The present formula, the sixth, is as safe as I can make it for horses and the people who are applying it. It is an epoxy base which is similar to the plastic milk jugs you see in the stores and also similar to the linings of metal fruit and vegetable cans which you don’t see. Obviously, those containers are approved by the FDA for use in contact with food. Another ingredient is Kevlar™ which is an inert material that you could probably eat with no serious effects, although it is not recommended. Another ingredient is a natural one made from non-GMO plants and used in food and skin care. All as safe as possible.
Then, there was a horse that was going to be put down for White Line Disease. As a last resort, a farrier slathered Hoof Armor over the infected areas three times over a period of two months and cleared it up. Another trial cleared up White Line Disease with two applications over 8-weeks applied by the farrier. Then there was a veterinarian at the San Diego Zoo who used Hoof Armor to treat toenail canker on an elephant. More user trials proved that, not only Hoof Armor could treat White Line Disease, but it would also prevent it.
Research has shown an ingredient in Hoof Armor to be an effective antimicrobial: Inactivation of bacteria can be as brief as 30 seconds and, it could safely and completely inhibit the growth of bacteria such as Salmonella, E. coli and Listeria.
The success with White Line Disease led to trials of treating Thrush and as a preventative for horses that were historically prone to Thrush. These trials are on-going.
Now, further research has proven this ingredient has additional benefits.
This ingredient and been shown to improve elasticity, increase collagen density, and actually increase dermal thickness.
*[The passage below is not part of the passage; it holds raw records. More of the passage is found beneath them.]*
-- ==== Sys2Proof/Machine/Translation.lean ====
section
/-!
DEFINITION. The translation instructions (R390 to R396): TLBINV, PGLOCK, PGSWITCH, CLWB and CLINV.
-/

namespace Sys2Proof.Machine

/-! ## TLBINV (R391) -/

/-- The invalidation that gb asks for. -/
def tlbInvOf (troot va gb : Dword) : TlbInv :=
  let root := gb.toNat / 0x2000 % 0x8000000 * 0x2000
  { root := if root = 0 then troot.toNat else root, allRoots := gb.getLsbD 4, allPages := gb.getLsbD 2, va := va.toNat % 2 ^ 52 }

/-- Whether gb is refused: a zero field, or SCOPE 3. -/
def tlbInvBad (gb : Dword) : Bool :=
  gb.extractLsb' 40 24 != 0 || gb.extractLsb' 5 8 != 0 || gb.getLsbD 3 || gb.extractLsb' 0 2 == 3

/-- The state after a thread whose turn it is leaves for a time, to go on with values in hand. -/
def State.pollWith (s : State) (after : Nat) (ea : Dword) (vs : List Nat) : State :=
  let o := s.curOrigin
  ((s.keep vs).stallFor 14 ea 0 .event).post after o (.value 0)

/-- The state after the entries of a scope are dropped; other packages of the domain are told. -/
def State.startTlbinv (s : State) (scope : Nat) (i : TlbInv) : State :=
  let o := s.curOrigin
  if scope = 0 then
    { s.forgetEntries.setCore o.core ((s.core o.core).invalidate i) with walkCaches := Assoc.erase s.walkCaches (walkCacheOf o.core) }
  else
    let s := s.invalidateAll i
    if scope = 1 then s else (s.domainPeers o.core).foldl (fun s p => s.send 234 p o (.tlbinv i none)) s

/-- Whether what an invalidation waits for is still open (R154), and the numbers for the next look. -/
def State.tlbinvOpen (s : State) (scope : Nat) (ids : Nat × Nat) : Bool × (Nat × Nat) :=
  let far := s.flight.any fun m => m.origin.name == s.cur.name && m.origin.pkg == s.pkg && (match m.body with | .tlbinv .. => true | _ => false)
  let (here, ids) := s.dropOpen ids fun c => scope != 0 || c == s.focus.core
  (here || far, ids)

def execTlbinv (a b : GReg) (s : State) : Host.Outcome State Fault Refusal :=
  issue { ahead := false } [a, b] s fun s =>
    let gb := s.rg b
    let scope := gb.toNat % 4
    if tlbInvBad gb then s.raise 0x01 0 gb 0
    else
      match s.cur.handFor with
      | some [id, id'] =>
        match s.tlbinvOpen scope (id, id') with
        | (true, ids) => s.pollWith 16 (s.rg a) [ids.1, ids.2]
        | (false, _) => s.retire
      | _ => s.released fun s =>
        let id := s.nextId
        (s.startTlbinv scope (tlbInvOf s.cur.troot (s.rg a) gb)).pollWith (if scope = 0 then 32 else 1000) (s.rg a) [id, id]

/-! ## PGLOCK and PGSWITCH (R392, R393) -/

/-- Whether a leaf may not be migrated: its page is not of 64 KiB, or its aperture is 2 or 3. -/
def leafFixed (e : BitVec 128) : Bool := leafKind e != 1 || leafAper e == 2 || leafAper e == 3

/-- The state after the thread whose turn it is has asked the homes of a page, and waits for their answer; its stores are acknowledged first.  WAITV holds the
address of the new frame, where there is one. -/
def State.askPage (s : State) (ea eb : Dword) (pa key : Nat) (op : PageOp) : State :=
  s.released fun s => s.viaNet (gpaPkg pa) ea fun s =>
    let o := s.curOrigin
    let s := s.wait { k := 14, a := ea, v := eb, act := .done 0 }
    s.send (if gpaPkg pa = s.pkg then 50 else 234) (gpaPkg pa) o (.page op (gpaLocal pa / 0x10000) key)

def execPglock (a : GReg) (s : State) : Host.Outcome State Fault Refusal :=
  issue { ahead := false } [a] s fun s =>
    let ea := s.rg a
    s.withAccess ea 1 false true fun x =>
      if leafFixed x.leaf ∨ (gpaPkg x.pa = s.pkg ∧ (s.pageMove (gpaLocal x.pa / 0x10000)).isSome) then s.raise 0x05 ea 0 0
      else s.askPage ea 0 x.pa x.key .lock

def execPgswitch (a b : GReg) (s : State) : Host.Outcome State Fault Refusal :=
  issue { ahead := false } [a, b] s fun s =>
    let ea := s.rg a
    s.withAccess ea 1 false true fun x =>
      let page := gpaLocal x.pa / 0x10000
      let here := gpaPkg x.pa == s.pkg
      let old := s.pageMove page
      if s.rg b = 0 then
        if here && !(old.any fun m => m.target.isSome) then s.raise 0x05 ea 0 0 else s.askPage ea 0 x.pa x.key .finish
      else if here && !(old.any fun m => m.target.isNone && !m.frame) then s.raise 0x05 ea 0 0
      else
        let eb := s.rg b
        s.withAccess eb 1 false true fun y =>
          if eb.toNat % 0x10000 ≠ 0 ∨ leafFixed y.leaf ∨ y.pa / 0x10000 = x.pa / 0x10000 ∨
              (gpaPkg y.pa = s.pkg ∧ (s.pageMove (gpaLocal y.pa / 0x10000)).isSome) then s.raise 0x05 eb 0 0
          else s.askPage ea eb x.pa x.key (.switch (y.pa / 0x10000) x.key y.key)

/-! ## CLWB and CLINV (R395, R396) -/

/-- The first address of the line that a register names. -/
def lineStart (x : Dword) : Dword := BitVec.ofNat 64 (x.toNat / 256 * 256)

def execClwb (a : GReg) (s : State) : Host.Outcome State Fault Refusal :=
  issue { ahead := false } [a] s fun s =>
    let ea := lineStart (s.rg a)
    s.withAccess ea 1 true false fun x =>
      if isDevice x.pa then s.raise 0x05 ea 0 0
      else if (ownerCore (gpaLocal x.pa)).isSome then s.retire
      else
        s.viaNet (gpaPkg x.pa) ea fun s =>
          let o := s.curOrigin
          let s := s.postGathered fun m => m.origin.core == o.core && m.origin.pkg == s.pkg && m.unacked.any fun w => w / 64 == x.pa / 256
          let s := s.wait { k := 14, a := ea, act := .done 0 }
          s.send (s.latency o.core x.pa / 2) (gpaPkg x.pa) o (.page (.clean (gpaLocal x.pa / 256)) (gpaLocal x.pa / 0x10000) x.key)

/-- A core without a line (R396): it leaves the instruction cache and the L1; words with unacknowledged stores are in flight, not listed. -/
def Core.dropLine (c : Core) (line : Nat) : Core :=
  { c with icache := c.icache.filter (fun x => x.1 != line), l1 := c.l1.filter fun q => q.1 / 4 != line }

/-- Whether the target buffer of a b-register holds a word of a line (R72, R396). -/
def Thread.bufferHolds (t : Thread) (line : Nat) (i : Fin 8) : Bool := t.targets[i].any fun x => x.1 / 256 == line

/-- A thread with no word of a line in its instruction buffer, whose b-registers that held one are unprepared (R187, R396). -/
def Thread.unprepare (t : Thread) (line : Nat) : Thread :=
  { t with
    buffer := t.buffer.filter fun x => x.1 / 256 != line
    prepared := Vector.ofFn fun (i : Fin 8) => t.prepared[i] && !t.bufferHolds line i
    targets := Vector.ofFn fun (i : Fin 8) => if t.bufferHolds line i then [] else t.targets[i] }

def execClinv (a : GReg) (s : State) : Host.Outcome State Fault Refusal :=
  issue { ahead := false } [a] s fun s =>
    let ea := lineStart (s.rg a)
    s.withAccess ea 1 true false fun x =>
      if isDevice x.pa then s.raise 0x05 ea 0 0
      else
        let core := s.focus.core
        let c := (s.core core).dropLine (x.pa / 256)
        let c := { c with ctxs := Assoc.mapVals (fun _ (t : Thread) => t.unprepare (x.pa / 256)) c.ctxs }
        (s.setCore core c).retire

end Sys2Proof.Machine
end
Another study reported 4-weeks of treatment resulted in up to 19% increase in epidermal thickness.
This research leads me to propose that Hoof Armor not only be used to prevent excessive wear on the bottom of the hooves; not only as a treatment and preventative against infections over all the hoof surfaces; but as a hoof conditioning agent that is safer than anything on the market. I would suggest the application of Hoof Armor with every trim as an integral part of a continual and progressive hoof care development plan. Hoof Armor can be used with horseshoes to protect the sole like a pad, except it will not grow out with the hoof wall or allow dirt to enter from the back. Hoof Armor can also be used with hoof boots as additional protection in case the boots come off or to prevent the hooves from excessive moisture and abrasive particles inside the boot.